To explain the sporadic and unpredictable nature of the reversals, it has been suggested that the “frame rate” of the sampling drifts randomly around a mean value (VanRullen et al., 2005), yielding flexible episodes which may be context dependent. In a refutation of the sampling hypothesis, Kline et al. (2004) demonstrated that two side by side identical moving patterns do not undergo illusory reversal simultaneously, as would be required by a discrete sampling of the visual scene. This observation of independent reversals holds whether the two stimuli are in the same or different hemifields, precluding the possibility of independent sampling of the two hemispheres (Kline et al., 2004). However, these findings did not rule out the possibility that regions of the visual field are sampled independently, perhaps in an object-based manner (VanRullen, 2006). Given this uncertainty, several authors remain advocates of the snapshot hypothesis (Andrews & Purves, 2005; Rojas, Carmona-Fontaine, Lopez-Calderón, & Aboitiz, 2006; Simpson, Shahani, & Manahilov, 2005; VanRullen, 2006, 2007; VanRullen et al., 2005). 

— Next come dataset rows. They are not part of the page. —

-- ==== Sys2Proof/WellFormed.lean ====
section
/-!
DEFINITION. Which commands the outside world can send. Port and session numbers are in range by their types; two checks
remain. The machine gives every command a meaning, well-formed or not.
-/
namespace Sys2Proof

/-- The later sample of R31 is taken only of a character whose first stop bit is at space. -/
def RxSample.wellFormed (r : RxSample) : Bool := !(r.stopMark && r.stillSpace)

/-- A read of the image area of the flash gives the whole area, 2,924 bytes (R190), or does not answer. -/
def FlashAnswer.wellFormed : FlashAnswer → Bool
  | .bytes l => l.length == Config.imageSize
  | .stored => true
  | .silent => true

/-- The command is one that the outside world can send. -/
def Instr.wellFormed : Instr → Bool
  | .rxCharacterComplete _ r => r.wellFormed
  | .saveWriteEnd f => f.wellFormed
  | .powerOn _ _ f => f.wellFormed
  | .pinReset _ _ f => f.wellFormed
  | .frameArrival _ _ | .unknownKindRequest | .identify | .attach | .detachNow | .detachFlush | .keys | .take | .yield
  | .history | .digestReset | .attention | .signalBreak | .signalAuxPulse | .signalDtrPulse | .stage | .apply | .snapshot
  | .portControlEnable | .portControlDisable | .portControlReset | .clear | .resume | .loadPeer | .loadProfile | .loadTrigger
  | .loadTap | .loadSystem | .readPeer | .readProfile | .readTrigger | .readTap | .readSystem | .statusSystem | .statusPort
  | .statusSession | .save | .restart | .saveTimeout | .txCharacterComplete _ | .ctsChange _ _ | .dsrChange _ _
  | .dsrDebounceExpiry _ | .reconfigTimerExpiry _ | .idleGapExpiry _ | .fanoutServe | .holdTimerExpiry _
  | .sessionIdleTimeout _ | .drainTimerExpiry _ | .dataFrameBegin | .dataFrameComplete | .controlFrameBegin | .replyComplete
  | .noticeComplete | .shaperTokenRise | .linkDown | .linkUp | .breakSpaceExpiry _ | .breakMarkExpiry _ | .pulseExpiry _
  | .rxdReturnToMark _ | .startBitNoise _ => true

end Sys2Proof
end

In this paper, we put the snapshot hypothesis to the next level of testing. First, to address the possibility of localized snapshots, we designed a stimulus consisting of two spatially overlapping, orthogonal periodic motions. The experimental question was whether IMR of the two motions would occur separately or simultaneously. If illusory reversals of the two motions occur independently, that will rule against localized snapshots. 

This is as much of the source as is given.